**AVAILABLE DATA**
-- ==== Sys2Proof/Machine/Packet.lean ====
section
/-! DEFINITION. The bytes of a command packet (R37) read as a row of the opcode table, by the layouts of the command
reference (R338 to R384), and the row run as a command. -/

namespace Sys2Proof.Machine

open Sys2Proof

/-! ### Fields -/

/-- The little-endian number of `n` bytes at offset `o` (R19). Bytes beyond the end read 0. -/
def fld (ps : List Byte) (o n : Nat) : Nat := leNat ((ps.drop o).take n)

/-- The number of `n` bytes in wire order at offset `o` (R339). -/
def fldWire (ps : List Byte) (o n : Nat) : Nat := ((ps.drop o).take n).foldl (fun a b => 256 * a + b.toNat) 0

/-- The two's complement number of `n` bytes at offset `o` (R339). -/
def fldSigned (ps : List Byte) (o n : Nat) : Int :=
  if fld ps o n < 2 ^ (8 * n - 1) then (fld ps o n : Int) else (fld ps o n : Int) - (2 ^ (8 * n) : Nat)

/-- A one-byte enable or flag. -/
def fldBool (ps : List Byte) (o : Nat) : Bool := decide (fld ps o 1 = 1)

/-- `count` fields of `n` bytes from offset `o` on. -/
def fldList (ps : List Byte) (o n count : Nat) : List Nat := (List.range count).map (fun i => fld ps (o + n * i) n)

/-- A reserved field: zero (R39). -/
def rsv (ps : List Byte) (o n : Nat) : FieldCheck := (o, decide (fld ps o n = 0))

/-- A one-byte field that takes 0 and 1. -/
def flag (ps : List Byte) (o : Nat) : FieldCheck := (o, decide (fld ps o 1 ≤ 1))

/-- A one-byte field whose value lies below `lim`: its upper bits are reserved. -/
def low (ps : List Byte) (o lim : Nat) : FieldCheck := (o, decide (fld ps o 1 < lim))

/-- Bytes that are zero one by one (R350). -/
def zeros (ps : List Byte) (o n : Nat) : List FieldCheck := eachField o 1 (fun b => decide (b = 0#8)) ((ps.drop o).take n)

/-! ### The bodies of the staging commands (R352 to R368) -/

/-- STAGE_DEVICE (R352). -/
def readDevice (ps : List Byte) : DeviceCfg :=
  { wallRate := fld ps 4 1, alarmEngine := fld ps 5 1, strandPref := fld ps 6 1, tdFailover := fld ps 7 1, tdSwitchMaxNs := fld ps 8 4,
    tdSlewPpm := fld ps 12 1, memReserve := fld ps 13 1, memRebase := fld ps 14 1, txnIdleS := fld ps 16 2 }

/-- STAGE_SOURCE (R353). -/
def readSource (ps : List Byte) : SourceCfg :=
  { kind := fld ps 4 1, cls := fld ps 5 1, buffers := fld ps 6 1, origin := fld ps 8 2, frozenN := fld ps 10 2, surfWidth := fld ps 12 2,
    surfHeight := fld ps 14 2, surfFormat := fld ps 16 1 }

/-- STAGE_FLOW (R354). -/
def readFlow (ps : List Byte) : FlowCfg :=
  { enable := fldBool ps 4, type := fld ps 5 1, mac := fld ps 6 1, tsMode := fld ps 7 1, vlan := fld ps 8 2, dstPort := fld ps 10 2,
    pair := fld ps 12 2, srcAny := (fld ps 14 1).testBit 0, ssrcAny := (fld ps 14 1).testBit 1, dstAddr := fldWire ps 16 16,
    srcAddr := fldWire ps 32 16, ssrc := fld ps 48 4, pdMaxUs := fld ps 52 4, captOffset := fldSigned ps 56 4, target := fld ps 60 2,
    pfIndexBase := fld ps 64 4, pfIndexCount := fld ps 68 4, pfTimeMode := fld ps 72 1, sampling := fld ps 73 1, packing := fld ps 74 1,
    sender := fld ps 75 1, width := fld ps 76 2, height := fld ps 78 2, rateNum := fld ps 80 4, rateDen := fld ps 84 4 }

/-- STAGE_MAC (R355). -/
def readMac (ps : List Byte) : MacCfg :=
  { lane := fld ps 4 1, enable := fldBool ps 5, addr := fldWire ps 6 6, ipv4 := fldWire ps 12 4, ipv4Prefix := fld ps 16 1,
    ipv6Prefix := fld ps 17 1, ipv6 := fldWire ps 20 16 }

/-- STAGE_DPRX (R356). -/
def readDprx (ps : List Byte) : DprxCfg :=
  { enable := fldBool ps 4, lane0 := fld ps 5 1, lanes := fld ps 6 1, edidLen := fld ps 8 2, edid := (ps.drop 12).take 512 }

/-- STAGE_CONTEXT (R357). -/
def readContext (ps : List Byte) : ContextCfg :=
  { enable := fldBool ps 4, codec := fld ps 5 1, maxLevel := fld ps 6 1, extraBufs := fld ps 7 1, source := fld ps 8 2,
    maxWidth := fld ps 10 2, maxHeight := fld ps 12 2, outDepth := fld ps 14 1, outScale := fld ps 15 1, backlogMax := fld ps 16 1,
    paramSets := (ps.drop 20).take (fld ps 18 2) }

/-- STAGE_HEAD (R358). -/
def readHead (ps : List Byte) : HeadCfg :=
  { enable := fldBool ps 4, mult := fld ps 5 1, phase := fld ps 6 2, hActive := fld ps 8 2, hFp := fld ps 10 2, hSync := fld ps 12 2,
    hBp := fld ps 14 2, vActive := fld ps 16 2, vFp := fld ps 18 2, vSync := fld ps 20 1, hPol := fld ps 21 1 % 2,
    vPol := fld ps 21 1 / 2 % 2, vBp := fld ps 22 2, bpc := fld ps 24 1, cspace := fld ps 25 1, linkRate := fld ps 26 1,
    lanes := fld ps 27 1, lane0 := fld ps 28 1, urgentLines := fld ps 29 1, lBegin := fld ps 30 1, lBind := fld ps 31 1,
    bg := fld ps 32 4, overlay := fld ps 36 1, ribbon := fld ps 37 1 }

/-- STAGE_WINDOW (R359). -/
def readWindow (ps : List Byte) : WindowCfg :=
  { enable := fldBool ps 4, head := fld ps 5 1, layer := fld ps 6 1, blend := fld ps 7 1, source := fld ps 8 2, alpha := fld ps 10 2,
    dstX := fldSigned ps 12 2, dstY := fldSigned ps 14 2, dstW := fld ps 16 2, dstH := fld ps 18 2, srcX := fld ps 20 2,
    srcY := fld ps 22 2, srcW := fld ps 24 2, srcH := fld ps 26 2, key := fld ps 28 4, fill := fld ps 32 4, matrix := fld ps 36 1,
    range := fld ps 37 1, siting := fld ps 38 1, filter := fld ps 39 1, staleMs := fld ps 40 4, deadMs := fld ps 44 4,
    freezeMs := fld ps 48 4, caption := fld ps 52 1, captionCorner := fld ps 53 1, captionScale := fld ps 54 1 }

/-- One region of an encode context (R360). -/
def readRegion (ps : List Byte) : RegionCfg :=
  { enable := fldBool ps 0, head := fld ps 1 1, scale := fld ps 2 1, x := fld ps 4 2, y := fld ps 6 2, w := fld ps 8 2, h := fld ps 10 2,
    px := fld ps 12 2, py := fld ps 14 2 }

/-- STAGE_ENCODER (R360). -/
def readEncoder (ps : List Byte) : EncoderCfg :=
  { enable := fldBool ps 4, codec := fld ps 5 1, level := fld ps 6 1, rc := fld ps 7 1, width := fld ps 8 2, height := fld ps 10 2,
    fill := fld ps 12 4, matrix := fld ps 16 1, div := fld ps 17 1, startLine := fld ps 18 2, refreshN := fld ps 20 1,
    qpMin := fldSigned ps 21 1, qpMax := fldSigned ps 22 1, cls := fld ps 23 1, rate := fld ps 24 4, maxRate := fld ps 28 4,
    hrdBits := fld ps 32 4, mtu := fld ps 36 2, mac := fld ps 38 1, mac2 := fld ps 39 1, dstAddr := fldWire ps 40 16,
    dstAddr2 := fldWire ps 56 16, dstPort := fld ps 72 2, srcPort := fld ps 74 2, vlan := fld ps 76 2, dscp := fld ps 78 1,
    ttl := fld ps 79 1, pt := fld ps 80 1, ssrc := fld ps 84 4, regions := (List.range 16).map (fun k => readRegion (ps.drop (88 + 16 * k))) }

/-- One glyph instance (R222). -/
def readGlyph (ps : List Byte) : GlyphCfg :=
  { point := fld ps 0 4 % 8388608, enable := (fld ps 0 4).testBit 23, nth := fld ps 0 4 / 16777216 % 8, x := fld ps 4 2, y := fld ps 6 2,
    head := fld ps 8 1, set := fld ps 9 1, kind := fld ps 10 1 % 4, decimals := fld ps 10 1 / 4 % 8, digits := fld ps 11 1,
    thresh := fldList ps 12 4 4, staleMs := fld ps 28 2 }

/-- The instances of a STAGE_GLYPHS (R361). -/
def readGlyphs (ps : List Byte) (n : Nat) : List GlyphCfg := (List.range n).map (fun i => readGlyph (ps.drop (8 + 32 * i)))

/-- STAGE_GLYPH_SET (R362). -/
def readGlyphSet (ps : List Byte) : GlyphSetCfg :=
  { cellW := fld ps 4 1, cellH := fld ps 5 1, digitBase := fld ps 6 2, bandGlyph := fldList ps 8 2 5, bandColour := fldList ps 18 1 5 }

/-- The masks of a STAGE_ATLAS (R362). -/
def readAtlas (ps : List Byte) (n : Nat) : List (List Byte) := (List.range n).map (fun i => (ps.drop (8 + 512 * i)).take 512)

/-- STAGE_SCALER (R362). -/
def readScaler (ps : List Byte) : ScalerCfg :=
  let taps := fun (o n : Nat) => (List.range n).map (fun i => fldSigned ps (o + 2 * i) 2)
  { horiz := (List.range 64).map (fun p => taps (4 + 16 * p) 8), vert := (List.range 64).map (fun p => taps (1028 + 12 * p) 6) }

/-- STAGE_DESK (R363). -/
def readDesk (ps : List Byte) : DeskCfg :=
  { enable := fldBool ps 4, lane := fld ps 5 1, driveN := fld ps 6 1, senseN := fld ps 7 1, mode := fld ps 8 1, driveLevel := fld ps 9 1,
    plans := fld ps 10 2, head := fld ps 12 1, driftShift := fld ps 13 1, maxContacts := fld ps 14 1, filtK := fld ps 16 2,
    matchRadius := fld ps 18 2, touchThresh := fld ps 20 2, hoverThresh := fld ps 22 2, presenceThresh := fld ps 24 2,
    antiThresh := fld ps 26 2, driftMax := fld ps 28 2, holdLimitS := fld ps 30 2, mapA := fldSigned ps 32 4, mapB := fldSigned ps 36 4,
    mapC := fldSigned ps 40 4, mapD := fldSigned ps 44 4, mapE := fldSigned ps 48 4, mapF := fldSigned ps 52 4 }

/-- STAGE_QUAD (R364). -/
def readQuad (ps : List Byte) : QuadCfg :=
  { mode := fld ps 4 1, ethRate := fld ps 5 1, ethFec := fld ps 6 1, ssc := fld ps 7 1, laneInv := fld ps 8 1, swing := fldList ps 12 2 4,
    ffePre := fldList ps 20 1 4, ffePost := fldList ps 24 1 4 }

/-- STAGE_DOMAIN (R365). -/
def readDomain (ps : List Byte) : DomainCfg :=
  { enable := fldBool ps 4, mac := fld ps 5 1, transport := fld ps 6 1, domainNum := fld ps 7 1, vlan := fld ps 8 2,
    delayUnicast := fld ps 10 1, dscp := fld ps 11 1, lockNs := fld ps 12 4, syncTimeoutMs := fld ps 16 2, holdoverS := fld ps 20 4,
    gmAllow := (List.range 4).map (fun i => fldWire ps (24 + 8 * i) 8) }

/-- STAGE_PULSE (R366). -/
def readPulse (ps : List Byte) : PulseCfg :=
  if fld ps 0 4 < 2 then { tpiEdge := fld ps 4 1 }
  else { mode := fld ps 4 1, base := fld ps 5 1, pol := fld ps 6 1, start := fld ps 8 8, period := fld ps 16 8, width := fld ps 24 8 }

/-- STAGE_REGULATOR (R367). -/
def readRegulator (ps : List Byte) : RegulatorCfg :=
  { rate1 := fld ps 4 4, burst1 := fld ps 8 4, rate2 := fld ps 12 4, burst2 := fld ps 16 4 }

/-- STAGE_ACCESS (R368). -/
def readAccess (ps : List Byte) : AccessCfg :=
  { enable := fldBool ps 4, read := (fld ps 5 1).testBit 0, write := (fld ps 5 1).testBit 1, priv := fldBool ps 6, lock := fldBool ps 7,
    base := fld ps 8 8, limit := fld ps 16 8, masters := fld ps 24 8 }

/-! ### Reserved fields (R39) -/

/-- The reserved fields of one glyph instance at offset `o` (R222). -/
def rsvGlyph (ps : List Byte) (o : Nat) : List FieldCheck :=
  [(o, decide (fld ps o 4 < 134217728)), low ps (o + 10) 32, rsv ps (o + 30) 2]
...
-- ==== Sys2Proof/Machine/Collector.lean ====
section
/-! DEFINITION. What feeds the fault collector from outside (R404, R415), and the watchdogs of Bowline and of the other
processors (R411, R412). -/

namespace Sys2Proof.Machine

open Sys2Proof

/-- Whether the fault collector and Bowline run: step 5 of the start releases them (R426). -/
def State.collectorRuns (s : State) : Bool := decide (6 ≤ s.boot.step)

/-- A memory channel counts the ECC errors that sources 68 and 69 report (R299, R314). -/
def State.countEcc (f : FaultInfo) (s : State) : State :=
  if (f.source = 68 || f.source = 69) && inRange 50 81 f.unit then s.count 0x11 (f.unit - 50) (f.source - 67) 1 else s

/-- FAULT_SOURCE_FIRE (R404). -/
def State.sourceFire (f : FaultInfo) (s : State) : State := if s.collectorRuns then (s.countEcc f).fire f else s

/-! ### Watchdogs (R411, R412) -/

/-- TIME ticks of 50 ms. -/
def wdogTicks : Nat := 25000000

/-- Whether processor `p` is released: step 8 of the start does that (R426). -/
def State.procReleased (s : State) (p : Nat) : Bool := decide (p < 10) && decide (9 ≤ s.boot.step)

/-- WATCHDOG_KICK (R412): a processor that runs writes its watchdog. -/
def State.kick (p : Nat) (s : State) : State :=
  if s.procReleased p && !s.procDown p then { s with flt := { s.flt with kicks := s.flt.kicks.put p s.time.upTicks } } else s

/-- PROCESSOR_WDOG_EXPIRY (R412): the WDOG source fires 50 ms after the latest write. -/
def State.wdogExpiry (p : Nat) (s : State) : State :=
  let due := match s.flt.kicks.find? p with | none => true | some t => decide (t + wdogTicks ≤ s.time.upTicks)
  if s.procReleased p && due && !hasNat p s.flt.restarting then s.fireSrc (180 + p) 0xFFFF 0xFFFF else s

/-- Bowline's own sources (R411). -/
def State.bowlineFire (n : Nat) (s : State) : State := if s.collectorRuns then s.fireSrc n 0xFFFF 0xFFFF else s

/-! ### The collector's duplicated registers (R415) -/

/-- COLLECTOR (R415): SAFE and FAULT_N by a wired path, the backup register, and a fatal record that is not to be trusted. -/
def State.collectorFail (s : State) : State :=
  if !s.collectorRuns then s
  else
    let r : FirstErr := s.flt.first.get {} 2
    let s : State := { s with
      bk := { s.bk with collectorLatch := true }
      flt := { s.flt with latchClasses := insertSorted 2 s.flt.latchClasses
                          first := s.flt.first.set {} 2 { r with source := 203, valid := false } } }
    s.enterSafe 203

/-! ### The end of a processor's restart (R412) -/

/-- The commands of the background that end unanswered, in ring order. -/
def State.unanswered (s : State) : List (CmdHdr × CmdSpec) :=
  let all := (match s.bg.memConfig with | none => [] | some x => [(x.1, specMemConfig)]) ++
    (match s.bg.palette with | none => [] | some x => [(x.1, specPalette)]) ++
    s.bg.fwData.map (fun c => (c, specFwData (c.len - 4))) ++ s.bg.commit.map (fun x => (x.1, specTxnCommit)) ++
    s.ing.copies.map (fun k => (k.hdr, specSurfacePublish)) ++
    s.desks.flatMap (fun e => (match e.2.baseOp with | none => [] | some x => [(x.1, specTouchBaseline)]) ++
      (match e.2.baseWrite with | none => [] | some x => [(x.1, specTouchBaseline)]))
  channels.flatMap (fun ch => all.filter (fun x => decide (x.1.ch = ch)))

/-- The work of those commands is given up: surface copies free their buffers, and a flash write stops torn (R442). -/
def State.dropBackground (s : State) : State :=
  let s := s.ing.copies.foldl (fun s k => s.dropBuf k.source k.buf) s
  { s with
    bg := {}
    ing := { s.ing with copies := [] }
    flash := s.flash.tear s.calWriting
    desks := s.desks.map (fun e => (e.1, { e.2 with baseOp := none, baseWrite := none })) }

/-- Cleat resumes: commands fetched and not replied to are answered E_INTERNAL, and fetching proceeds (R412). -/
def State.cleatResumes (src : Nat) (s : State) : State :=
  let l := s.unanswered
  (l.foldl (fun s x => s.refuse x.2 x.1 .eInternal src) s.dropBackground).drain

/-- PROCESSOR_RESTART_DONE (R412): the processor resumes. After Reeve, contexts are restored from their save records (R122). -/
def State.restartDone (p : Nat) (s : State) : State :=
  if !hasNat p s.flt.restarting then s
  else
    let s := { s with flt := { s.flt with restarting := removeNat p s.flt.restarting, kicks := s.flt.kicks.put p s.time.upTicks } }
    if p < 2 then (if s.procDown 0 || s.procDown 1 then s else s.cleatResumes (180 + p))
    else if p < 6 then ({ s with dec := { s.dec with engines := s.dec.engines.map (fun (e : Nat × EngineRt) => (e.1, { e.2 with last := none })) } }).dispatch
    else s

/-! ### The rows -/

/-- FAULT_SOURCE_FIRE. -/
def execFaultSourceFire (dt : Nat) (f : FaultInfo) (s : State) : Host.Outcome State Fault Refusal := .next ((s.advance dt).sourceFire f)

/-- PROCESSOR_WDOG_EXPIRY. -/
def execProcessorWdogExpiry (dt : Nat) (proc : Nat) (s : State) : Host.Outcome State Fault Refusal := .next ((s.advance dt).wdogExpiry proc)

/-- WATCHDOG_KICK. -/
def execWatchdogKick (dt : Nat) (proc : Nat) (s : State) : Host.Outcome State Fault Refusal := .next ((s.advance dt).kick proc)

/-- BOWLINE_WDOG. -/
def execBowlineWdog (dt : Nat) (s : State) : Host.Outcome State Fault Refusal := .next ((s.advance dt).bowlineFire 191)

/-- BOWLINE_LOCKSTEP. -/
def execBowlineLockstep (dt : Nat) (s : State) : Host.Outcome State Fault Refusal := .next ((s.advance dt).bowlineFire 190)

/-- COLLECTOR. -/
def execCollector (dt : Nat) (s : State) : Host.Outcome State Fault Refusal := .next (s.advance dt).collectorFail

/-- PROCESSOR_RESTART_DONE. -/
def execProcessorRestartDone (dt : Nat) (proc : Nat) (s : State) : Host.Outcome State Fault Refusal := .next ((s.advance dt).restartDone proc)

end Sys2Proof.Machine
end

**WHAT YOU WILL DO**
Return only the part of the records above that opens with the line containing "(R411, R412) -/" and closes with the line containing "def State.procReleased (s", ends included.

**TASK ANSWER**
/-! ### Watchdogs (R411, R412) -/

/-- TIME ticks of 50 ms. -/
def wdogTicks : Nat := 25000000

/-- Whether processor `p` is released: step 8 of the start does that (R426). -/
def State.procReleased (s : State) (p : Nat) : Bool := decide (p < 10) && decide (9 ≤ s.boot.step)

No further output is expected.